Railway line in Maryland and Pennsylvania

The Keystone Subdivision is a railroad line owned and operated by CSX Transportation in the U.S. states of Maryland and Pennsylvania. The line runs from Cumberland, Maryland, west to McKeesport, Pennsylvania, (near Pittsburgh) along a former Baltimore and Ohio Railroad (B&O) line. The line includes the well-known Sand Patch Grade over the Allegheny Mountains.

The east end of the Keystone Subdivision is at Viaduct Junction in Cumberland, where it meets the Cumberland Terminal Subdivision at the east end of the Cumberland Viaduct.
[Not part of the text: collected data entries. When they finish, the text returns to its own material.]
theorem runs_queRelease {k : Nat} (hk : k < 3) (h : P (releaseQueue a q k s.dev)) : s.runs (.queRelease a q k) P :=
  State.runs_unit (fun _ => a < 14 && q < 32) (fun d => if k < 3 then releaseQueue a q k d else d.answer .reserved) rfl (by simp [ha, hq])
    (by rwa [if_pos hk])

theorem runs_queRelease_reserved {k : Nat} (hk : 3 ≤ k) (h : P (s.dev.answer .reserved)) : s.runs (.queRelease a q k) P :=
  State.runs_unit (fun _ => a < 14 && q < 32) (fun d => if k < 3 then releaseQueue a q k d else d.answer .reserved) rfl (by simp [ha, hq])
    (by rwa [if_neg (not_lt.mpr hk)])

end Runs

theorem markQueue_effect (q : Nat) (s : Device) :
    let d := markQueue q s
    (d.queue q).mark = true ∧
    (d.queue q).items = (s.queue q).items.map (fun i => if i.state = .since then { i with state := .before } else i) ∧
    d.resp = { code := .ok } ∧ (∀ p, p ≠ q → d.queue p = s.queue p) ∧ d = { s with que := d.que, resp := d.resp } := by
  obtain ⟨here, others⟩ := Device.queue_of_setQueue (s := s) (d := markQueue q s) (q := q) rfl
  exact ⟨congrArg (·.mark) here, congrArg (·.items) here, rfl, others, rfl⟩

theorem rewindQueue_effect (q : Nat) (s : Device) :
    let d := rewindQueue q s
    (d.queue q).mark = (s.queue q).mark ∧
    (d.queue q).items = (s.queue q).items.map (fun i => if i.state = .since then { i with state := .pending } else i) ∧
    d.resp = { code := .ok } ∧ ∀ p, p ≠ q → d.queue p = s.queue p := by
  obtain ⟨from_, done, here, others⟩ := updQueue_queue s q { s.queue q with
    items := (s.queue q).items.map (fun i => if i.state = .since then { i with state := .pending } else i) }
  exact ⟨congrArg (·.mark) here, congrArg (·.items) here, rfl, others⟩

/-- With no hardware item waiting, a RELEASE frees the items of its scope and lets none in. -/
theorem releaseQueue_effect {q : Nat} (a k : Nat) {s : Device} (empty : (s.queue q).waiting = []) :
    let d := releaseQueue a q k s
    (d.queue q).items = (s.queue q).items.filter (fun i => !releases (s.queue q) a k i) ∧ d.resp = { code := .ok } ∧
    ∀ p, p ≠ q → d.queue p = s.queue p := by
  obtain ⟨from_, done, here, others⟩ := updQueue_queue s q { s.queue q with
    items := (s.queue q).items.filter (fun i => !releases (s.queue q) a k i)
    current := if k = 0 then (s.queue q).current.del a else (s.queue q).current }
  unfold releaseQueue
  dsimp only
  rw [drainWaiting_none q _ ((congrArg (·.waiting) here).trans empty)]
  exact ⟨congrArg (·.items) here, rfl, others⟩

/-! ### FLUSH (R103) -/

/-- Counting and telling the items that a FLUSH cuts short leaves every queue as it is. -/
theorem flushPartials_que {α : Type} (l : List α) (q : Nat) (s : Device) :
    (s.each l fun s _ => (s.count (R.QUE_FLUSH_PARTIAL q) 1).raise Ev.QUE_FLUSH_PARTIAL q).que = s.que := by
  induction l generalizing s with
  | nil => rfl
  | cons x l ih => exact ih _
The west end is at Sinns, on the west (left) side of the Youghiogheny River at Liberty, where it continues as the Pittsburgh Subdivision through Pittsburgh and on to West Pittsburg. The Keystone Subdivision also joins with the S&C Subdivision at Rockwood, Pennsylvania.
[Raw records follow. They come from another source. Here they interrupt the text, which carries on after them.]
def isV : Operand → Bool | .v _ => true | _ => false
def isS : Operand → Bool | .s _ => true | _ => false
def isO : Operand → Bool | .o _ => true | _ => false
def isH : Operand → Bool | .h _ => true | _ => false
def isK : Operand → Bool | .k _ => true | _ => false
def isA : Operand → Bool | .a _ => true | _ => false

/-- The number that the field's pattern holds (R23 Table 2). -/
def idx : Operand → Nat
  | .v i => i.toNat | .s i => i.toNat | .o i => i.toNat | .h i => i.toNat | .k i => i.toNat | .a i => i.toNat

/-- v, s or o: the classes with a full/empty bit (R17, R25). -/
def hasBit (x : Operand) : Bool := x.isV || x.isS || x.isO

/-- A register class of the vector formats: v, s, o or h. -/
def isReg (x : Operand) : Bool := x.hasBit || x.isH

/-- Registers of the operand's class (R17 Table 3). -/
def limit : Operand → Nat
  | .v _ | .s _ | .a _ => 256 | .o _ => 16 | .h _ => 4 | .k _ => 32

/-- A block of n registers from an index that is a multiple of n; a constant stands for itself (R24). -/
def block (x : Operand) (n : Nat) : Bool := x.isK || (x.idx % n == 0 && x.idx + n ≤ x.limit)

end Operand

/-- A guard with GE = 0 has every other bit zero (R27). -/
def Guard.ok (g : Guard) : Bool := g.ge || (!g.gn && !g.gc && g.greg == 0 && g.gbit == 0)

/-- The guard is off or of class s. -/
def Guard.uniform (g : Guard) : Bool := !g.gc

/-- The exact value of an inline constant (R26 Table 3), as a fraction `num / 2^k`; the infinities and −0.0 are
given by their class alone. -/
inductive ConstVal where
  | int (x : Int)
  | frac (neg : Bool) (num : Nat) (log2den : Nat)
  | inf (neg : Bool)
  deriving DecidableEq, Repr

/-- Inline constants (R26 Table 3). -/
def constVal (i : BitVec 5) : ConstVal :=
  match i.toNat with
  | 0 => .int 0 | 1 => .int 1 | 2 => .int 2 | 3 => .int 3 | 4 => .int 4 | 5 => .int 8 | 6 => .int 16
  | 7 => .int 32 | 8 => .int 64 | 9 => .int 128 | 10 => .int 255 | 11 => .int (-1) | 12 => .int (-2)
  | 13 => .int (-4) | 14 => .int 2147483647 | 15 => .int (-2147483648)
  | 16 => .frac false 0 0 | 17 => .frac true 0 0 | 18 => .frac false 1 0 | 19 => .frac true 1 0
  | 20 => .frac false 2 0 | 21 => .frac true 2 0 | 22 => .frac false 1 1 | 23 => .frac true 1 1
  | 24 => .frac false 4 0 | 25 => .frac true 4 0 | 26 => .frac false 1 2 | 27 => .frac false 8 0
  | 28 => .frac false 1 3 | 29 => .frac false 3 0 | 30 => .inf false | _ => .inf true

/-- An integer constant fits only an integer slot, and a floating constant only a floating slot whose type encodes it:
E4M3 has no infinity, and L6 has no −0.0, no 3.0 and no infinity (R26). -/
def constFits (i : BitVec 5) (t : Ty) : Bool :=
  match constVal i with
  | .int _ => t.isInt
  | .frac neg n _ =>
    t.isFloat && !(t == .l6 && (n == 3 || (neg && n == 0)))
  | .inf _ => t.isFloat && t != .e4m3 && t != .l6

/-- A source or destination of the vector formats read as type t: a pair is even, a constant fits (R24, R26). -/
def Operand.fits (x : Operand) (t : Ty) : Bool :=
  match x with
  | .k i => constFits i t
  | .a _ => false
  | _ => x.idx % t.regs == 0

/-- A hint of an operand is allowed only when the operand is present and of class v, o or s (R29). -/
def hintsOk (h : Hints) (a b c : Option Operand) : Bool :=
  let ok := fun (x : Option Operand) => match x with | some y => y.hasBit | none => false
  ((!h.lua && !h.tea) || ok a) && ((!h.lub && !h.teb) || ok b) && (!h.tec || ok c)

namespace ROp

/-- Instructions with no B (R160 Table 1). -/
def unary : ROp → Bool
  | .mov | .not | .abs | .neg | .popc | .clz | .brev | .frnd | .fclass | .fcvt | .sfu | .xacc | .xcvt
  | .scan | .lred | .vote => true
  | _ => false

/-- The instructions that combine lanes are never uniform (R182). -/
def crossLane : ROp → Bool
  | .shfl | .push | .bcast | .scan | .lred | .vote => true
  | _ => false

/-- Shifts read their amount as n32 (R168). -/
def shift : ROp → Bool
  | .shl | .shr | .sar | .rotl => true
  | _ => false

/-- Instructions that read part of their destination (R161). -/
def readsD : ROp → Bool
  | .cmp | .fcmp | .xacc => true
  | _ => false

/-- TYPEs that an instruction accepts (R165-R187). -/
def accepts (op : ROp) (t : Ty) : Bool :=
  match op with
  | .add | .sub | .min | .max | .abs | .neg | .cmp => t.isInt
  | .addw => t.widened.isSome
  | .mul24 | .mul32 | .mulhi | .mad24 | .mad32 | .bfx | .bfi => t.is32
  | .and | .or | .xor | .not | .andn | .shl | .shr | .sar | .rotl | .popc | .clz | .brev => t.isLogic
  | .sel | .mov | .shfl | .push | .bcast | .fcvt => true
  | .lea => t == .i64
  | .fadd | .fsub | .fmul | .fma | .fmin | .fmax | .frnd | .fscale => t.isArith
  | .fcmp | .fclass => t.isFloat
  | .sfu => t == .f32 || t == .f16 || t == .bf16
  | .xacc => t == .f64 || t == .f32 || t.isLogic
  | .xcvt => t.isArith || t.isLogic
  | .scan | .lred => t.isInt || t.isArith
  | .vote => t == .n32 || t == .n64
  | .kcg => t == .n32

/-- Instructions that accept every RND (R78, R173, R176, R178, R181, R185). -/
def takesRnd (op : ROp) (t : Ty) : Bool :=
  match op with
  | .fadd | .fsub | .fmul | .fma | .frnd | .fscale | .fcvt | .sfu | .xcvt => true
  | .scan | .lred => t.isFloat
  | _ => false

/-- Instructions that accept SAT = 1 (R165 Table 3, R166, R173, R176, R178, R181, R185). -/
def takesSat (op : ROp) : Bool :=
  match op with
  | .add | .sub | .mul24 | .mul32 | .mad24 | .mad32 | .abs | .neg | .addw | .fadd | .fsub | .fmul | .fma | .fscale
  | .fcvt | .sfu | .xcvt | .scan | .lred => true
  | _ => false

/-- Instructions that require C; every other has none (R162). -/
def takesC : ROp → Bool
  | .mad24 | .mad32 | .bfi | .sel | .fma | .push => true
  | _ => false

/-- The op-specific bits M[31:21] (R167, R170, R171, R175-R187): no reserved value, no undefined bit. -/
def opxOk (op : ROp) (w : RWord) : Bool :=
  let x := w.opx.toNat
  match op with
  | .cmp => x % 8 < 6 && x < 256
  | .fcmp => x < 256
  | .lea => x ≤ 4
  | .sel => x < 32
  | .fcvt => x < 15
  | .sfu => x ≤ 8
  | .xacc | .xcvt => true
  | .scan | .lred =>
    x < 6 &&
    (if w.ty.isInt then x < 3 || (w.ty.isLogic && !w.sat) else x == 0 || (x < 3 && w.rnd == .rne && !w.sat))
  | .vote => x < 256 && x / 4 % 2 == 0
  | _ => x == 0

/-- The type of the slots D, A, B and C (R165-R187); D of `cmp` is one register read and written as n32. -/
def slotD (op : ROp) (w : RWord) : Ty :=
  match op with
  | .addw => w.ty.widened.getD .i64
  | .fcvt => (Ty.ofCode w.opx.toNat).getD .i32
  | .cmp | .fcmp | .popc | .clz | .fclass | .xacc | .kcg => .n32
  | _ => w.ty

@[inherit_doc slotD] def slotA (op : ROp) (w : RWord) : Ty :=
  match op with
  | .vote | .xcvt | .kcg => .n32
  | _ => w.ty

@[inherit_doc slotD] def slotB (op : ROp) (w : RWord) : Ty :=
  match op with
  | .addw => w.ty.widened.getD .i64
  | .shl | .shr | .sar | .rotl | .bfx | .bfi | .lea | .shfl | .push | .bcast => .n32
  | .fscale => .i32
  | .kcg => .n64
  | _ => w.ty

@[inherit_doc slotD] def slotC (op : ROp) (w : RWord) : Ty :=
  match op with
  | .sel | .push => .n32
  | _ => w.ty

/-- A uniform instruction: D and every source are of class s or constants, and it does not combine lanes (R34, R160). -/
def uniform (op : ROp) (w : RWord) : Bool :=
  let sk := fun (x : Operand) => x.isS || x.isK
  !op.crossLane && w.d.isS && sk w.a && (op.unary || sk w.b) && (match w.c with | some c => sk c | none => true)

/-- The operand classes beyond R160 Table 1 (R161, R180-R187). -/
def classesOk (op : ROp) (w : RWord) : Bool :=
  match op with
  | .cmp | .fcmp | .sfu => w.d.hasBit
  | .push => (w.d.isV || w.d.isO) && (match w.c with | some c => c.isS | none => false)
  | .bcast => w.b.isS || w.b.isK
  | .xacc => (w.d.isV || w.d.isS) && w.d.block 8
  | .xcvt => (w.a.isV || w.a.isS && op.uniform w) && w.a.block 8
  | .kcg => w.d.hasBit && w.a.hasBit && w.d.isS == w.a.isS && w.d.block 4 && w.a.block 4 && w.d != w.a
  | _ => true

/-- An assigned word of format 0 (R39). -/
def wf (op : ROp) (w : RWord) : Bool :=
  w.guard.ok &&
  op.accepts w.ty && (w.rnd == .rne || op.takesRnd w.ty) && (!w.sat || op.takesSat) &&
  (w.c.isSome == op.takesC) && op.opxOk w &&
  w.d.isReg && w.d.fits (op.slotD w) &&
  (w.a.isReg || w.a.isK) && w.a.fits (op.slotA w) &&
  (if op.unary then w.b == .zero else (w.b.isReg || w.b.isK) && w.b.fits (op.slotB w)) &&
  (match w.c with | some c => (c.isReg || c.isK) && c.fits (op.slotC w) | none => true) &&
  op.classesOk w &&
  (!w.d.isS || op.uniform w || op == .bcast || op == .lred || op == .vote) &&
  (!op.uniform w || w.guard.uniform) &&
  hintsOk w.hints (some w.a) (if op.unary then none else some w.b) (if op == .push then none else w.c)

end ROp

namespace IOp

/-- The format-0 opcode that a format-1 opcode stands for (R31). -/
def toR : IOp → ROp
  | .add => .add | .sub => .sub | .mul24 => .mul24 | .mul32 => .mul32 | .min => .min | .max => .max
  | .and => .and | .or => .or | .xor => .xor | .andn => .andn | .shl => .shl | .shr => .shr | .sar => .sar
  | .rotl => .rotl | .cmp => .cmp | .mov => .mov | .lea => .lea

/-- The implied TYPE (R31 Table 8). -/
def ty : IOp → Ty
  | .lea => .i64
  | _ => .i32

/-- The must-be-zero bits of the immediate are zero (R31 Table 8). -/
def immOk (op : IOp) (imm : Word) : Bool :=
  match op with
  | .shl | .shr | .sar | .rotl => imm.toNat < 32
  | .cmp => imm.toNat < 2 ^ 24 && imm.toNat / 2 ^ 21 < 6
  | _ => true

/-- Uniform: D and A are of class s or constants (R34); the I form of `mov` reads only the immediate (R50). -/
def uniform (op : IOp) (w : ImmWord) : Bool := w.d.isS && (op == .mov || w.a.isS || w.a.isK)

/-- An assigned word of format 1 (R31, R39). -/
def wf (op : IOp) (w : ImmWord) : Bool :=
  w.guard.ok && op.immOk w.imm &&
  w.d.isReg && (op != .cmp || w.d.hasBit) && w.d.fits op.ty &&
  (if op == .mov then w.a == .zero else (w.a.isReg || w.a.isK) && w.a.fits op.ty) &&
  (!w.d.isS || op.uniform w) && (!op.uniform w || w.guard.uniform) &&
  hintsOk w.hints (if op == .mov then none else some w.a) none none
Amtrak's Floridian uses the Keystone Subdivision.

==History==
The Pittsburgh and Connellsville Railroad (P&C) was first incorporated in 1837, but did not succeed in raising money until 1846. Work began in 1847, and the line opened from Pittsburgh to Connellsville in 1857 and to Cumberland in 1871. The B&O leased the P&C for 50 years effective January 1, 1876, and it was merged into the B&O in 1912.

A new bridge over the Youghiogheny River at Sinns opened in 1968, connecting the old P&C to the parallel Pittsburgh and Lake Erie Railroad (which the B&O had trackage rights over to New Castle) on the opposite shore. This allowed B&O trains to bypass downtown McKeesport; the B&O line through McKeesport was closed in 1970. The P&LE is now CSX's Pittsburgh Subdivision, while the old B&O tracks in the Pittsburgh area are mostly abandoned or operated by short lines.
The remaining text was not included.